- Born: 17 February 1997 (age 29) Riga, Latvia
- Height: 192 cm (6 ft 4 in)
- Weight: 102 kg (225 lb; 16 st 1 lb)
- Position: Winger
- Shoots: Left
- NHL team Former teams: Edmonton Oilers Rytíři Kladno
- National team: Latvia
- NHL draft: Undrafted
- Playing career: 2021–present

= Eduards Tralmaks =

Latvian ice hockey player (born 1997)

Eduards Tralmaks (born 17 February 1997) is a Latvian professional ice hockey player who is a winger for the Edmonton Oilers of the National Hockey League (NHL).

==Playing career==
Tralmaks played college hockey for the Maine Black Bears from 2017 to 2021.

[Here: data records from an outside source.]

-- ==== Sys2Proof/Laws/State.lean ====
section
/-! SUPPORT. One lemma per field of State per named update, true by `rfl`, so that no later proof unfolds an update. -/

namespace Sys2Proof.Machine

/-! ### setReg -/

@[simp] theorem setReg_mem (s : State) (x : Nibble) (b : Byte) : (setReg s x b).mem = s.mem := rfl
@[simp] theorem setReg_v (s : State) (x : Nibble) (b : Byte) : (setReg s x b).v = s.v.set x.toNat b x.isLt := rfl
@[simp] theorem setReg_i (s : State) (x : Nibble) (b : Byte) : (setReg s x b).i = s.i := rfl
@[simp] theorem setReg_pc (s : State) (x : Nibble) (b : Byte) : (setReg s x b).pc = s.pc := rfl
@[simp] theorem setReg_stack (s : State) (x : Nibble) (b : Byte) : (setReg s x b).stack = s.stack := rfl
@[simp] theorem setReg_sp (s : State) (x : Nibble) (b : Byte) : (setReg s x b).sp = s.sp := rfl
@[simp] theorem setReg_dt (s : State) (x : Nibble) (b : Byte) : (setReg s x b).dt = s.dt := rfl
@[simp] theorem setReg_st (s : State) (x : Nibble) (b : Byte) : (setReg s x b).st = s.st := rfl
@[simp] theorem setReg_disp (s : State) (x : Nibble) (b : Byte) : (setReg s x b).disp = s.disp := rfl
@[simp] theorem setReg_keys (s : State) (x : Nibble) (b : Byte) : (setReg s x b).keys = s.keys := rfl
@[simp] theorem setReg_redraw (s : State) (x : Nibble) (b : Byte) : (setReg s x b).redraw = s.redraw := rfl
@[simp] theorem setReg_beep (s : State) (x : Nibble) (b : Byte) : (setReg s x b).beep = s.beep := rfl
@[simp] theorem setReg_halt (s : State) (x : Nibble) (b : Byte) : (setReg s x b).halt = s.halt := rfl
@[simp] theorem setReg_fcause (s : State) (x : Nibble) (b : Byte) : (setReg s x b).fcause = s.fcause := rfl
@[simp] theorem setReg_finfo (s : State) (x : Nibble) (b : Byte) : (setReg s x b).finfo = s.finfo := rfl
@[simp] theorem setReg_unk (s : State) (x : Nibble) (b : Byte) : (setReg s x b).unk = s.unk := rfl
@[simp] theorem setReg_draws (s : State) (x : Nibble) (b : Byte) : (setReg s x b).draws = s.draws := rfl

/-! ### setRegs -/

@[simp] theorem setRegs_mem (s : State) (v : Regs) : (setRegs s v).mem = s.mem := rfl
@[simp] theorem setRegs_v (s : State) (v : Regs) : (setRegs s v).v = v := rfl
@[simp] theorem setRegs_i (s : State) (v : Regs) : (setRegs s v).i = s.i := rfl
@[simp] theorem setRegs_pc (s : State) (v : Regs) : (setRegs s v).pc = s.pc := rfl
@[simp] theorem setRegs_stack (s : State) (v : Regs) : (setRegs s v).stack = s.stack := rfl
@[simp] theorem setRegs_sp (s : State) (v : Regs) : (setRegs s v).sp = s.sp := rfl
@[simp] theorem setRegs_dt (s : State) (v : Regs) : (setRegs s v).dt = s.dt := rfl
@[simp] theorem setRegs_st (s : State) (v : Regs) : (setRegs s v).st = s.st := rfl
@[simp] theorem setRegs_disp (s : State) (v : Regs) : (setRegs s v).disp = s.disp := rfl
@[simp] theorem setRegs_keys (s : State) (v : Regs) : (setRegs s v).keys = s.keys := rfl
@[simp] theorem setRegs_redraw (s : State) (v : Regs) : (setRegs s v).redraw = s.redraw := rfl
@[simp] theorem setRegs_beep (s : State) (v : Regs) : (setRegs s v).beep = s.beep := rfl
@[simp] theorem setRegs_halt (s : State) (v : Regs) : (setRegs s v).halt = s.halt := rfl
@[simp] theorem setRegs_fcause (s : State) (v : Regs) : (setRegs s v).fcause = s.fcause := rfl
@[simp] theorem setRegs_finfo (s : State) (v : Regs) : (setRegs s v).finfo = s.finfo := rfl
@[simp] theorem setRegs_unk (s : State) (v : Regs) : (setRegs s v).unk = s.unk := rfl
@[simp] theorem setRegs_draws (s : State) (v : Regs) : (setRegs s v).draws = s.draws := rfl

/-! ### setIndex -/

@[simp] theorem setIndex_mem (s : State) (w : Word) : (setIndex s w).mem = s.mem := rfl
@[simp] theorem setIndex_v (s : State) (w : Word) : (setIndex s w).v = s.v := rfl
@[simp] theorem setIndex_i (s : State) (w : Word) : (setIndex s w).i = w := rfl
@[simp] theorem setIndex_pc (s : State) (w : Word) : (setIndex s w).pc = s.pc := rfl
@[simp] theorem setIndex_stack (s : State) (w : Word) : (setIndex s w).stack = s.stack := rfl
@[simp] theorem setIndex_sp (s : State) (w : Word) : (setIndex s w).sp = s.sp := rfl
@[simp] theorem setIndex_dt (s : State) (w : Word) : (setIndex s w).dt = s.dt := rfl
@[simp] theorem setIndex_st (s : State) (w : Word) : (setIndex s w).st = s.st := rfl
@[simp] theorem setIndex_disp (s : State) (w : Word) : (setIndex s w).disp = s.disp := rfl
@[simp] theorem setIndex_keys (s : State) (w : Word) : (setIndex s w).keys = s.keys := rfl
@[simp] theorem setIndex_redraw (s : State) (w : Word) : (setIndex s w).redraw = s.redraw := rfl
@[simp] theorem setIndex_beep (s : State) (w : Word) : (setIndex s w).beep = s.beep := rfl
@[simp] theorem setIndex_halt (s : State) (w : Word) : (setIndex s w).halt = s.halt := rfl
@[simp] theorem setIndex_fcause (s : State) (w : Word) : (setIndex s w).fcause = s.fcause := rfl
@[simp] theorem setIndex_finfo (s : State) (w : Word) : (setIndex s w).finfo = s.finfo := rfl
@[simp] theorem setIndex_unk (s : State) (w : Word) : (setIndex s w).unk = s.unk := rfl
@[simp] theorem setIndex_draws (s : State) (w : Word) : (setIndex s w).draws = s.draws := rfl
@[simp] theorem getReg_setIndex (s : State) (w : Word) (r : Nibble) : getReg (setIndex s w) r = getReg s r := rfl

/-! ### setDelay -/

@[simp] theorem setDelay_mem (s : State) (b : Byte) : (setDelay s b).mem = s.mem := rfl
@[simp] theorem setDelay_v (s : State) (b : Byte) : (setDelay s b).v = s.v := rfl
@[simp] theorem setDelay_i (s : State) (b : Byte) : (setDelay s b).i = s.i := rfl
@[simp] theorem setDelay_pc (s : State) (b : Byte) : (setDelay s b).pc = s.pc := rfl
@[simp] theorem setDelay_stack (s : State) (b : Byte) : (setDelay s b).stack = s.stack := rfl
@[simp] theorem setDelay_sp (s : State) (b : Byte) : (setDelay s b).sp = s.sp := rfl
@[simp] theorem setDelay_dt (s : State) (b : Byte) : (setDelay s b).dt = b := rfl
@[simp] theorem setDelay_st (s : State) (b : Byte) : (setDelay s b).st = s.st := rfl
@[simp] theorem setDelay_disp (s : State) (b : Byte) : (setDelay s b).disp = s.disp := rfl
@[simp] theorem setDelay_keys (s : State) (b : Byte) : (setDelay s b).keys = s.keys := rfl
@[simp] theorem setDelay_redraw (s : State) (b : Byte) : (setDelay s b).redraw = s.redraw := rfl
@[simp] theorem setDelay_beep (s : State) (b : Byte) : (setDelay s b).beep = s.beep := rfl
@[simp] theorem setDelay_halt (s : State) (b : Byte) : (setDelay s b).halt = s.halt := rfl
@[simp] theorem setDelay_fcause (s : State) (b : Byte) : (setDelay s b).fcause = s.fcause := rfl
@[simp] theorem setDelay_finfo (s : State) (b : Byte) : (setDelay s b).finfo = s.finfo := rfl
@[simp] theorem setDelay_unk (s : State) (b : Byte) : (setDelay s b).unk = s.unk := rfl
@[simp] theorem setDelay_draws (s : State) (b : Byte) : (setDelay s b).draws = s.draws := rfl
@[simp] theorem getReg_setDelay (s : State) (b : Byte) (r : Nibble) : getReg (setDelay s b) r = getReg s r := rfl

/-! ### setSound -/

@[simp] theorem setSound_mem (s : State) (b : Byte) : (setSound s b).mem = s.mem := rfl
@[simp] theorem setSound_v (s : State) (b : Byte) : (setSound s b).v = s.v := rfl
@[simp] theorem setSound_i (s : State) (b : Byte) : (setSound s b).i = s.i := rfl
@[simp] theorem setSound_pc (s : State) (b : Byte) : (setSound s b).pc = s.pc := rfl
@[simp] theorem setSound_stack (s : State) (b : Byte) : (setSound s b).stack = s.stack := rfl
@[simp] theorem setSound_sp (s : State) (b : Byte) : (setSound s b).sp = s.sp := rfl
@[simp] theorem setSound_dt (s : State) (b : Byte) : (setSound s b).dt = s.dt := rfl
@[simp] theorem setSound_st (s : State) (b : Byte) : (setSound s b).st = b := rfl
@[simp] theorem setSound_disp (s : State) (b : Byte) : (setSound s b).disp = s.disp := rfl
@[simp] theorem setSound_keys (s : State) (b : Byte) : (setSound s b).keys = s.keys := rfl
@[simp] theorem setSound_redraw (s : State) (b : Byte) : (setSound s b).redraw = s.redraw := rfl
@[simp] theorem setSound_beep (s : State) (b : Byte) : (setSound s b).beep = s.beep := rfl
@[simp] theorem setSound_halt (s : State) (b : Byte) : (setSound s b).halt = s.halt := rfl
@[simp] theorem setSound_fcause (s : State) (b : Byte) : (setSound s b).fcause = s.fcause := rfl
@[simp] theorem setSound_finfo (s : State) (b : Byte) : (setSound s b).finfo = s.finfo := rfl
@[simp] theorem setSound_unk (s : State) (b : Byte) : (setSound s b).unk = s.unk := rfl
@[simp] theorem setSound_draws (s : State) (b : Byte) : (setSound s b).draws = s.draws := rfl
@[simp] theorem getReg_setSound (s : State) (b : Byte) (r : Nibble) : getReg (setSound s b) r = getReg s r := rfl

/-! ### setMem -/

@[simp] theorem setMem_mem (s : State) (m : Memory) : (setMem s m).mem = m := rfl
@[simp] theorem setMem_v (s : State) (m : Memory) : (setMem s m).v = s.v := rfl
@[simp] theorem setMem_i (s : State) (m : Memory) : (setMem s m).i = s.i := rfl
@[simp] theorem setMem_pc (s : State) (m : Memory) : (setMem s m).pc = s.pc := rfl
@[simp] theorem setMem_stack (s : State) (m : Memory) : (setMem s m).stack = s.stack := rfl
@[simp] theorem setMem_sp (s : State) (m : Memory) : (setMem s m).sp = s.sp := rfl
@[simp] theorem setMem_dt (s : State) (m : Memory) : (setMem s m).dt = s.dt := rfl
@[simp] theorem setMem_st (s : State) (m : Memory) : (setMem s m).st = s.st := rfl
@[simp] theorem setMem_disp (s : State) (m : Memory) : (setMem s m).disp = s.disp := rfl
@[simp] theorem setMem_keys (s : State) (m : Memory) : (setMem s m).keys = s.keys := rfl
@[simp] theorem setMem_redraw (s : State) (m : Memory) : (setMem s m).redraw = s.redraw := rfl
@[simp] theorem setMem_beep (s : State) (m : Memory) : (setMem s m).beep = s.beep := rfl
@[simp] theorem setMem_halt (s : State) (m : Memory) : (setMem s m).halt = s.halt := rfl
@[simp] theorem setMem_fcause (s : State) (m : Memory) : (setMem s m).fcause = s.fcause := rfl
@[simp] theorem setMem_finfo (s : State) (m : Memory) : (setMem s m).finfo = s.finfo := rfl
@[simp] theorem setMem_unk (s : State) (m : Memory) : (setMem s m).unk = s.unk := rfl
@[simp] theorem setMem_draws (s : State) (m : Memory) : (setMem s m).draws = s.draws := rfl
@[simp] theorem getReg_setMem (s : State) (m : Memory) (r : Nibble) : getReg (setMem s m) r = getReg s r := rfl

/-! ### setPc -/

@[simp] theorem setPc_mem (s : State) (w : Word) : (setPc s w).mem = s.mem := rfl
@[simp] theorem setPc_v (s : State) (w : Word) : (setPc s w).v = s.v := rfl
@[simp] theorem setPc_i (s : State) (w : Word) : (setPc s w).i = s.i := rfl
@[simp] theorem setPc_pc (s : State) (w : Word) : (setPc s w).pc = w := rfl
@[simp] theorem setPc_stack (s : State) (w : Word) : (setPc s w).stack = s.stack := rfl
@[simp] theorem setPc_sp (s : State) (w : Word) : (setPc s w).sp = s.sp := rfl
@[simp] theorem setPc_dt (s : State) (w : Word) : (setPc s w).dt = s.dt := rfl
@[simp] theorem setPc_st (s : State) (w : Word) : (setPc s w).st = s.st := rfl
@[simp] theorem setPc_disp (s : State) (w : Word) : (setPc s w).disp = s.disp := rfl
@[simp] theorem setPc_keys (s : State) (w : Word) : (setPc s w).keys = s.keys := rfl
@[simp] theorem setPc_redraw (s : State) (w : Word) : (setPc s w).redraw = s.redraw := rfl
@[simp] theorem setPc_beep (s : State) (w : Word) : (setPc s w).beep = s.beep := rfl
@[simp] theorem setPc_halt (s : State) (w : Word) : (setPc s w).halt = s.halt := rfl
@[simp] theorem setPc_fcause (s : State) (w : Word) : (setPc s w).fcause = s.fcause := rfl
@[simp] theorem setPc_finfo (s : State) (w : Word) : (setPc s w).finfo = s.finfo := rfl
@[simp] theorem setPc_unk (s : State) (w : Word) : (setPc s w).unk = s.unk := rfl
@[simp] theorem setPc_draws (s : State) (w : Word) : (setPc s w).draws = s.draws := rfl
@[simp] theorem getReg_setPc (s : State) (w : Word) (r : Nibble) : getReg (setPc s w) r = getReg s r := rfl

/-! ### advance -/

@[simp] theorem advance_mem (s : State) : (advance s).mem = s.mem := rfl
@[simp] theorem advance_v (s : State) : (advance s).v = s.v := rfl
@[simp] theorem advance_i (s : State) : (advance s).i = s.i := rfl
@[simp] theorem advance_pc (s : State) : (advance s).pc = s.pc + 2 := rfl
@[simp] theorem advance_stack (s : State) : (advance s).stack = s.stack := rfl
@[simp] theorem advance_sp (s : State) : (advance s).sp = s.sp := rfl
@[simp] theorem advance_dt (s : State) : (advance s).dt = s.dt := rfl
@[simp] theorem advance_st (s : State) : (advance s).st = s.st := rfl
@[simp] theorem advance_disp (s : State) : (advance s).disp = s.disp := rfl
@[simp] theorem advance_keys (s : State) : (advance s).keys = s.keys := rfl
@[simp] theorem advance_redraw (s : State) : (advance s).redraw = s.redraw := rfl
@[simp] theorem advance_beep (s : State) : (advance s).beep = s.beep := rfl
@[simp] theorem advance_halt (s : State) : (advance s).halt = s.halt := rfl
@[simp] theorem advance_fcause (s : State) : (advance s).fcause = s.fcause := rfl
@[simp] theorem advance_finfo (s : State) : (advance s).finfo = s.finfo := rfl
@[simp] theorem advance_unk (s : State) : (advance s).unk = s.unk := rfl
@[simp] theorem advance_draws (s : State) : (advance s).draws = s.draws := rfl
@[simp] theorem getReg_advance (s : State) (r : Nibble) : getReg (advance s) r = getReg s r := rfl

/-! ### skipIf -/

@[simp] theorem skipIf_mem (c : Bool) (s : State) : (skipIf c s).mem = s.mem := rfl
@[simp] theorem skipIf_v (c : Bool) (s : State) : (skipIf c s).v = s.v := rfl
@[simp] theorem skipIf_i (c : Bool) (s : State) : (skipIf c s).i = s.i := rfl
@[simp] theorem skipIf_pc (c : Bool) (s : State) : (skipIf c s).pc = if c then s.pc + 4 else s.pc + 2 := rfl
@[simp] theorem skipIf_stack (c : Bool) (s : State) : (skipIf c s).stack = s.stack := rfl
@[simp] theorem skipIf_sp (c : Bool) (s : State) : (skipIf c s).sp = s.sp := rfl
@[simp] theorem skipIf_dt (c : Bool) (s : State) : (skipIf c s).dt = s.dt := rfl
@[simp] theorem skipIf_st (c : Bool) (s : State) : (skipIf c s).st = s.st := rfl
@[simp] theorem skipIf_disp (c : Bool) (s : State) : (skipIf c s).disp = s.disp := rfl
@[simp] theorem skipIf_keys (c : Bool) (s : State) : (skipIf c s).keys = s.keys := rfl
@[simp] theorem skipIf_redraw (c : Bool) (s : State) : (skipIf c s).redraw = s.redraw := rfl
@[simp] theorem skipIf_beep (c : Bool) (s : State) : (skipIf c s).beep = s.beep := rfl
@[simp] theorem skipIf_halt (c : Bool) (s : State) : (skipIf c s).halt = s.halt := rfl
@[simp] theorem skipIf_fcause (c : Bool) (s : State) : (skipIf c s).fcause = s.fcause := rfl
@[simp] theorem skipIf_finfo (c : Bool) (s : State) : (skipIf c s).finfo = s.finfo := rfl
@[simp] theorem skipIf_unk (c : Bool) (s : State) : (skipIf c s).unk = s.unk := rfl
@[simp] theorem skipIf_draws (c : Bool) (s : State) : (skipIf c s).draws = s.draws := rfl
@[simp] theorem getReg_skipIf (c : Bool) (s : State) (r : Nibble) : getReg (skipIf c s) r = getReg s r := rfl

On 21 March 2025, Tralmaks signed as a free agent to a one-year, two-way contract with the Detroit Red Wings of the NHL. He spent the season with the Red Wings AHL affiliate, the Grand Rapids Griffins, contributing in a top six offensive role with 26 goals and 42 points through 64 regular season games.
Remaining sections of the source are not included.